Tutorial 1: Step-by-Step AC Implementation
============================================

This tutorial walks through implementing a custom Actor-Critic (AC) algorithm named **MyAC** using ObjectRL.

We cover:

- Defining the MyAC agent, actor, and critic
- Customizing architecture via configuration
- Extending or replacing networks and extractors
- Registering and running the model
- Evaluating results from saved logs


1. Create the MyAC Agent
------------------------

The ``MyAC`` agent inherits from the base ``ActorCritic`` class in ``objectrl/models/basic/ac.py``. We define this custom agent and its specific actor and critic by creating a new file:
``objectrl/models/myac.py``
in which we define

- The agent: ``MyAC`` class (subclass of ``ActorCritic``)
- The actor: ``MyACActor`` (e.g., inheriting from ``Actor``)
- The critic: ``MyACCritic`` (e.g., inheriting from ``CriticEnsemble``)

.. code-block:: python

    from objectrl.models.basic.ac import ActorCritic
    from objectrl.models.basic.actor import Actor
    from objectrl.models.basic.critic import CriticEnsemble

    class MyACActor(Actor):
        pass

    class MyACCritic(CriticEnsemble):
        pass

    class MyAC(ActorCritic):
        _agent_name = "MyAC"

        def __init__(self, config, critic_type=MyACCritic, actor_type=MyACActor):
            super().__init__(config, critic_type, actor_type)

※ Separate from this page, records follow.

-- ==== Sys2Proof/Machine/Flags.lean ====
section
/-!
DEFINITION. Codes and status registers. The block has no condition codes and no arithmetic flags (10_state.md R30): its
one-bit state is `PHASE`, `E_EOI` and `D_EOI`. This file gives the numeric codes of the enumerated registers, the status
codes of a response (30_encoding.md R95), and the eight status registers (10_state.md R32 to R40).
-/

namespace Sys2Proof.Machine

/-- The number of a status (30_encoding.md R95), in `ST_W` bits. DESIGN CHOICE (log entry 2): at an `ST_W` too narrow for a
number, which 00_scope.md R8 does not rule out, its low `ST_W` bits. -/
def Status.codeIn {stW : Nat} : Status → BitVec stW
  | .ok             => 0x00
  | .needInput      => 0x01
  | .endOfSeq       => 0x02
  | .errIllegal     => 0x10
  | .errState       => 0x11
  | .errNotReady    => 0x12
  | .errCapacity    => 0x13
  | .errRange       => 0x14
  | .lengthMismatch => 0x20
  | .emptyAlphabet  => 0x21
  | .treeTooDeep    => 0x22
  | .unknownSymbol  => 0x23

/-- The number of a status on this hardware. -/
def Status.code : Status → BitVec 8 := Status.codeIn

/-- "Codes below `0x10` are not errors; codes from `0x10` up are errors" (30_encoding.md R95). -/
def Status.isError (st : Status) : Bool := decide (0x10 ≤ st.code.toNat)

/-- The response word (30_encoding.md R91), `ST_W + DATA_W` bits, 72 on this hardware. -/
def Of.Response.word {dataW : Nat} (stW : Nat) (rsp : Of.Response dataW) : BitVec (stW + dataW) :=
  rsp.st.codeIn ++ rsp.data

/-- `PHASE` as a bit (10_state.md R22). -/
def Phase.bit : Phase → BitVec 1
  | .load  => 0
  | .ready => 1

/-- `E_STATE` as a number (10_state.md R28). -/
def EState.code : EState → BitVec 2
  | .closed => 0
  | .run    => 1
  | .fault  => 2

/-- `D_STATE` as a number (10_state.md R29). -/
def DState.code : DState → BitVec 2
  | .closed => 0
  | .atRoot => 1
  | .trav   => 2
  | .exh    => 3

/-! ## Status registers

The bit places of R34 to R40 are those of this hardware. At other widths each field keeps its place and its order, and a
part of it above its place, or above `DATA_W`, is not shown (DESIGN CHOICE, log entry 2). -/

variable {cntW wgtW symW nodeW nnodesW idxW wsumW cwW payW lenW stW opcW argW reqW dataW : Nat}

/-- Status register 0, `ID` (10_state.md R33). -/
def statId : BitVec dataW := 0x0000000148554646

/-- Status register 1, `PARAM`, from the parameters of the instance (10_state.md R34). -/
def statParam (p : Params) : BitVec dataW :=
  (BitVec.ofNat 8 p.wsumW ++ BitVec.ofNat 8 p.lenW ++ BitVec.ofNat 8 p.maxDepth ++
    BitVec.ofNat 8 p.wgtW ++ BitVec.ofNat 8 p.symW ++ BitVec.ofNat 16 p.nMax).setWidth dataW

variable (s : Of.State cntW wgtW symW nodeW nnodesW idxW wsumW cwW payW lenW stW opcW argW reqW dataW)

/-- Status register 2, `STATUS` (10_state.md R35). -/
def statStatus : BitVec dataW :=
  (BitVec.ofBool s.dst.eoi ++ s.dst.state.code ++ BitVec.ofBool s.est.eoi ++ s.est.state.code ++ s.phase.bit).setWidth dataW

/-- Status register 3, `COUNT` (10_state.md R36). -/
def statCount : BitVec dataW := (s.load.acnt ++ s.load.wcnt.setWidth 16).setWidth dataW

/-- Status register 4, `TREE` (10_state.md R37). -/
def statTree : BitVec dataW := (s.enc.nnodes ++ s.enc.root.setWidth 16 ++ s.enc.n.setWidth 16).setWidth dataW

/-- Status register 5, `ERR` (10_state.md R38). -/
def statErr : BitVec dataW := (s.err.arg ++ s.err.opc ++ s.err.code).setWidth dataW

/-- Status register 6, `ENC`: the packed codeword of the cursor (10_state.md R39). -/
def statEnc : BitVec dataW := Of.pack s.est.len s.est.val

/-- Status register 7, `DEC` (10_state.md R40). -/
def statDec : BitVec dataW := s.dst.cur.setWidth dataW

/-- The value of status register `r`; numbers 8 to 15 select nothing (10_state.md R32). -/
def statusRegister (p : Params) (r : BitVec 4) : Option (BitVec dataW) :=
  match r.toNat with
  | 0 => some statId
  | 1 => some (statParam p)
  | 2 => some (statStatus s)
  | 3 => some (statCount s)
  | 4 => some (statTree s)
  | 5 => some (statErr s)
  | 6 => some (statEnc s)
  | 7 => some (statDec s)
  | _ => none

end Sys2Proof.Machine
end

In this tutorial, we keep the behavior of these identical to their parents, but they could
overwrite or extend the behavior of the base actor-critic components as needed.

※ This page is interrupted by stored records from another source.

-- ==== Sys2Proof/Machine/CodeTable.lean ====
section
/-!
DEFINITION. code_table_generator (42_code_table.md R180 to R183): the traversal of the finished tree that fills the code
table, as the recursion of R180 and in the explicit-stack form of R183.
-/

namespace Sys2Proof.Machine

/-- Why a build ends without an Encoding after its first checks: a leaf deeper than `MAXDEPTH` (R182), or a fault of
the model. -/
inductive BuildStop where
  | tooDeep
  | fault (f : Fault)
deriving DecidableEq, Repr

variable {idxW nodeW wsumW payW cwW : Nat}

/-- `acc | (1 << depth)` in `PAY_W` bits (R180). -/
def rightPath (depth : Nat) (acc : BitVec payW) : BitVec payW := acc ||| (1#payW <<< depth)

/-- `visit(k, depth, acc)` (R180) with the table filled so far. The first argument is `MAXDEPTH - depth`, the edges
that may still be taken: at an internal node with none left the traversal ends with `TreeTooDeep` (R182). A leaf
records `pack(depth, acc)` at its alphabet index (R181). -/
def visit (p : Params) (node : Mem (Of.Node idxW nodeW wsumW)) :
    Nat → BitVec nodeW → Nat → BitVec payW → Mem (BitVec cwW) → Except BuildStop (Mem (BitVec cwW))
  | 0, k, depth, acc, table =>
    match fetch p .node node k.toNat with
    | .error f             => .error (.fault f)
    | .ok (.leaf index _)  => .ok (Mem.write table index.toNat (Of.pack (BitVec.ofNat p.lenW depth) acc))
    | .ok (.internal ..)   => .error .tooDeep
  | room + 1, k, depth, acc, table =>
    match fetch p .node node k.toNat with
    | .error f             => .error (.fault f)
    | .ok (.leaf index _)  => .ok (Mem.write table index.toNat (Of.pack (BitVec.ofNat p.lenW depth) acc))
    | .ok (.internal left right _) =>
      match visit p node room left (depth + 1) acc table with
      | .error e   => .error e
      | .ok table' => visit p node room right (depth + 1) (rightPath depth acc) table'

/-- The code table of a tree: `visit(root, 0, 0)` (R180). Before it no word of `CT` holds a value. -/
def codeTable (p : Params) (node : Mem (Of.Node idxW nodeW wsumW)) (root : BitVec nodeW) :
    Except BuildStop (Mem (BitVec cwW)) :=
  visit p node p.maxDepth root 0 (0 : BitVec p.payW) []

/-- An entry of the explicit stack: `(node, depth, acc)` (R183). -/
structure Of.Frame (nodeW payW : Nat) where
  node  : BitVec nodeW
  depth : Nat
  acc   : BitVec payW
deriving DecidableEq, Repr

/-- A stack entry of this hardware. -/
abbrev Frame := Of.Frame 9 57

/-- One turn of the loop of R183: pop the top entry; a leaf is recorded, an internal node pushes its right child and
then its left child, or ends the traversal at `MAXDEPTH`. `none` when the stack is empty. -/
def stackTurn (p : Params) (node : Mem (Of.Node idxW nodeW wsumW)) (stack : List (Of.Frame nodeW payW))
    (table : Mem (BitVec cwW)) : Option (Except BuildStop (List (Of.Frame nodeW payW) × Mem (BitVec cwW))) :=
  match stack with
  | [] => none
  | top :: rest =>
    match fetch p .node node top.node.toNat with
    | .error f            => some (.error (.fault f))
    | .ok (.leaf index _) =>
      some (.ok (rest, Mem.write table index.toNat (Of.pack (BitVec.ofNat p.lenW top.depth) top.acc)))
    | .ok (.internal left right _) =>
      if top.depth = p.maxDepth then some (.error .tooDeep)
      else some (.ok ({ node := left, depth := top.depth + 1, acc := top.acc } ::
        { node := right, depth := top.depth + 1, acc := rightPath top.depth top.acc } :: rest, table))

/-- The loop of R183 for a number of turns: the table once the stack is empty, `none` while it is not. -/
def stackLoop (p : Params) (node : Mem (Of.Node idxW nodeW wsumW)) :
    Nat → List (Of.Frame nodeW payW) → Mem (BitVec cwW) → Option (Except BuildStop (Mem (BitVec cwW)))
  | 0, _, _ => none
  | turns + 1, stack, table =>
    match stackTurn p node stack table with
    | none                         => some (.ok table)
    | some (.error e)              => some (.error e)
    | some (.ok (stack', table'))  => stackLoop p node turns stack' table'

end Sys2Proof.Machine
end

2. Define Model-Specific Configuration
--------------------------------------

We define their corresponding configuration dataclasses for each of the three classes in ``objectrl/config/model_configs/myac.py``.
In this example we'll define new architectures for actor and critic.

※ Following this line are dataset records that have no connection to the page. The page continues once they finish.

-- ==== Sys2Proof/Machine/Decoder.lean ====
section
/-!
DEFINITION. symbol_decoder (44_decoder.md R230 to R233): `DOPEN`, `DPUSH`, `DEND`, `DPULL`.
-/

namespace Sys2Proof.Machine

section Of

variable {cntW wgtW symW nodeW nnodesW idxW wsumW cwW payW lenW stW opcW argW reqW dataW : Nat}
variable (p : Params) (s : Of.State cntW wgtW symW nodeW nnodesW idxW wsumW cwW payW lenW stW opcW argW reqW dataW)

/-- `DOPEN` (R230). -/
def Of.dopen :
    Of.Outcome (Of.State cntW wgtW symW nodeW nnodesW idxW wsumW cwW payW lenW stW opcW argW reqW dataW) :=
  guarded .dopen 0 s <| respond .ok 0 { s with dst := { state := .atRoot, eoi := false, cur := s.enc.root } }

/-- `DPUSH b` (R231): bit 0 selects the left child, bit 1 the right child. -/
def Of.dpush (b : BitVec 1) :
    Of.Outcome (Of.State cntW wgtW symW nodeW nnodesW idxW wsumW cwW payW lenW stW opcW argW reqW dataW) :=
  guarded .dpush (b.setWidth argW) s <|
    if s.dst.eoi then fail .errState .dpush (b.setWidth argW) s
    else withWord (fetch p .node s.enc.node s.dst.cur.toNat) fun found =>
      match found with
      | .leaf _ _ => fail .errNotReady .dpush (b.setWidth argW) s
      | .internal left right _ =>
        respond .ok 0 { s with dst := { s.dst with cur := if b = 0 then left else right, state := .trav } }

/-- `DEND` (R232). -/
def Of.dend :
    Of.Outcome (Of.State cntW wgtW symW nodeW nnodesW idxW wsumW cwW payW lenW stW opcW argW reqW dataW) :=
  guarded .dend 0 s <|
    if s.dst.eoi then fail .errState .dend 0 s
    else respond .ok 0 { s with dst := { s.dst with eoi := true } }

/-- `DPULL` (R233). -/
def Of.dpull :
    Of.Outcome (Of.State cntW wgtW symW nodeW nnodesW idxW wsumW cwW payW lenW stW opcW argW reqW dataW) :=
  guarded .dpull 0 s <|
    if s.dst.state = .exh then respond .endOfSeq 0 s
    else withWord (fetch p .node s.enc.node s.dst.cur.toNat) fun found =>
      match found with
      | .leaf index _ =>
        withWord (fetch p .amem s.load.amem index.toNat) fun a =>
          respond .ok (symData a) { s with dst := { s.dst with cur := s.enc.root, state := .atRoot } }
      | .internal _ _ _ =>
        if s.dst.eoi then respond .endOfSeq 0 { s with dst := { s.dst with state := .exh } }
        else respond .needInput 0 s

end Of

/-- `DOPEN` on this hardware. -/
def execDopen (s : State) : StepOutcome := Of.dopen s

/-- `DPUSH b` on this hardware. -/
def execDpush (b : BitVec 1) (s : State) : StepOutcome := Of.dpush Params.hfc s b

/-- `DEND` on this hardware. -/
def execDend (s : State) : StepOutcome := Of.dend s

/-- `DPULL` on this hardware. -/
def execDpull (s : State) : StepOutcome := Of.dpull Params.hfc s

end Sys2Proof.Machine
end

This file contains dataclasses that define:

- ``MyACActorConfig``
- ``MyACCriticConfig``
- ``MyACConfig`` (with references to the actor and critic config classes)

.. code-block:: python

    from dataclasses import dataclass, field

    from objectrl.models.myac import MyACActor, MyACCritic
    from objectrl.nets.actor_nets import MyActorNet
    from objectrl.nets.critic_nets import MyCriticNet

    @dataclass
    class MyACActorConfig:
        arch: type = MyActorNet

    @dataclass
    class MyACCriticConfig:
        arch: type = MyCriticNet

    @dataclass
    class MyACConfig:
        name: str = "myac"
        actor: MyACActorConfig = field(default_factory=MyACActorConfig)
        critic: MyACCriticConfig = field(default_factory=MyACCriticConfig)

These override and extend the default settings from ``objectrl/config/model.py`` and allow model-specific control over architecture and training behavior.

3. Define the Actor and Critic Networks
---------------------------------------

By default, ObjectRL uses the ``MLP`` class from ``objectrl/utils/net_utils.py`` as the feature extractor inside both actor and critic networks.

To use custom actor and critic architectures:

- Define ``MyActorNet`` in ``objectrl/nets/actor_nets.py``
- Define ``MyCriticNet`` in ``objectrl/nets/critic_nets.py``

.. code-block:: python
    :caption: objectrl/nets/actor_nets.py

    from objectrl.utils.net_utils import MLP
    import torch.nn as nn

    class MyActorNet(nn.Module):
        def __init__(self, dim_in, dim_out, depth, width, act, has_norm):
            super().__init__()
            self.net = MLP(dim_in, dim_out, depth, width, act, has_norm)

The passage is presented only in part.